The ACT stuff has the SyncVideoToAudio which allows 2 streams to have
offset PTS's. We could do this by using the PTS cum sample time to
look for differences and set the difference. Not sure how this is
related to just setting them independently though?? It's possible
we should call this instead of setting the individual clocks.
We would like to 'pass the device around' to the active window - but
that's not currently possible. One possiblity would be to open the
kernel driver multiple times and 'seize' the device with the cooperation
of the driver if you become the active window.
Should the kernel driver reserve some quota up front and allocate it
privately to get reliable throughput?
Comments on current ACT drivers
-------------------------------
1. They should support the mixer API at least.
2. The port driver is having to guess all the private driver settings in
order to pull them out and present them to the driver (so I presume
they are also in some kind of public structure). Better to let
the driver ask for properties by name for a given instance.
3. Said before - but you shouldn't have to open the device for exclusive
use just to get its caps.
4. They should use DCI to update the clipping for mask type overlays.
(any evidence they don't?).
5. They only support 2 streams. So (eg) they could not play 2 audio
streams (not sure this would be sensible) or pass data, karaoke etc
I THINK. At any rate they only support 1 stream per TYPE. This
is not really a problem for MPEG1 which only supports 1 id for
audio and 1 for video.
6. The port driver ought to validate lengths better or use a try ... except
while parsing a packet list. Actually this is probably mainly done
by MpIoctlVideoWritePackets.
7. Should they have 2 device queues - one for audio and one for video? Or
can they remove it by key? Actually the do have 2 device objects so
it's OK. This means we could manage both streams separately.
8. Card specific information in player (ie mpegtest tests which card it
is in order to decide what to do).
9. Do they use the Scr field in the packet list?
10. They should call DisableLibraryThreadCalls in their Dll init.
11. Is the API synchronized for multiple threads?
12. The kernel driver doesn't seem to do anything with the SCR value
in the MPEG_PACKET_LIST structure.
13. mpegtest waits on all buffers for completion - is this necessary?
Can they complete the wrong wait first?
14. Need the device open to control the volume so can't use mixer app!
15. (v minor) MPEG_PACKET_LIST should point to a LPCVOID, not LPVOID and
the structures themselves should be const.
16. No way to change the clock on a packet basis?
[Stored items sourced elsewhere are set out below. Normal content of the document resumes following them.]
-- ==== Sys2Proof/Machine/Step.lean ====
section
/-! DEFINITION. One step of the machine, and a word placed where the next step fetches. -/

namespace Sys2Proof.Machine

/-- One step. -/
def step (s : State) : Host.Outcome State Fault Refusal := stepState s

/-- The instruction whose word is `w` stored where the next step of the acting core fetches (log entry 4). -/
def State.withFetchWord (s : State) (nbits w : Nat) : State := s.placeWord (BitVec.ofNat 32 (w % 2 ^ nbits))

end Sys2Proof.Machine
end

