-- ==== Sys2Proof/Machine/Core.lean ====
section
/-! DEFINITION. The machine as the host runs it. -/

def Sys2Proof.core : Host.Core := { State := Sys2Proof.Machine.State, Fault := Sys2Proof.Machine.Fault, Refusal := Sys2Proof.Machine.Refusal, step := Sys2Proof.Machine.step, reset := Sys2Proof.Machine.State.reset }
end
We want to switch
time base seamlessly when the 'next' packet enters the decoder,
so the app needs to sync the time change to the packet, not call
it separately.
17. Might be nice to do the overlay mask thing in bands (rather than
allocate the whole thing?). Would be interesting to know what
the hardware interface is on (eg) matrox.
18. What do MpegSetOverlaySource and MpegSetOverlayDestination do
when the coordinates are negative or all outside the screen?
(note that MPEG_OVERLAY_PLACEMENT seems undefined - maybe its
used in the IOCTLs).
Well, MpegSetOverlaySource is not supported (!),
MpegSetOverlayDestination just casts the LONGs to ULONGs - this
is pretty crummy.
19. What do we do if we're asked to display the overlay (by clipping
change) but we can't open the device?
20. To synchronize clocks with a real clock the best thing to do would be to
pass a delta from the system clock to the kernel. This will be taken
care of when we do our own drivers because the kernel driver (filter)
will be passed a marshalled pointer to the ref clock - thus we need
to be sure of having a kernel implementation of ref clocks.
21. The audio on (eg) the marvel2 appears never to set the hardware ref
clock, rather it just works out what the STC is as a delta from
the hardware ref clock. This is going to make it difficult to
synchronize with an external source! In this case we need a caps
field to know this is the case.
22. Why can't the PTS be part of the MPEG_PACKET_LIST structure? After
all the Scr is already in there. This way we could avoid passing
the packet headers which just confuse downstream guys.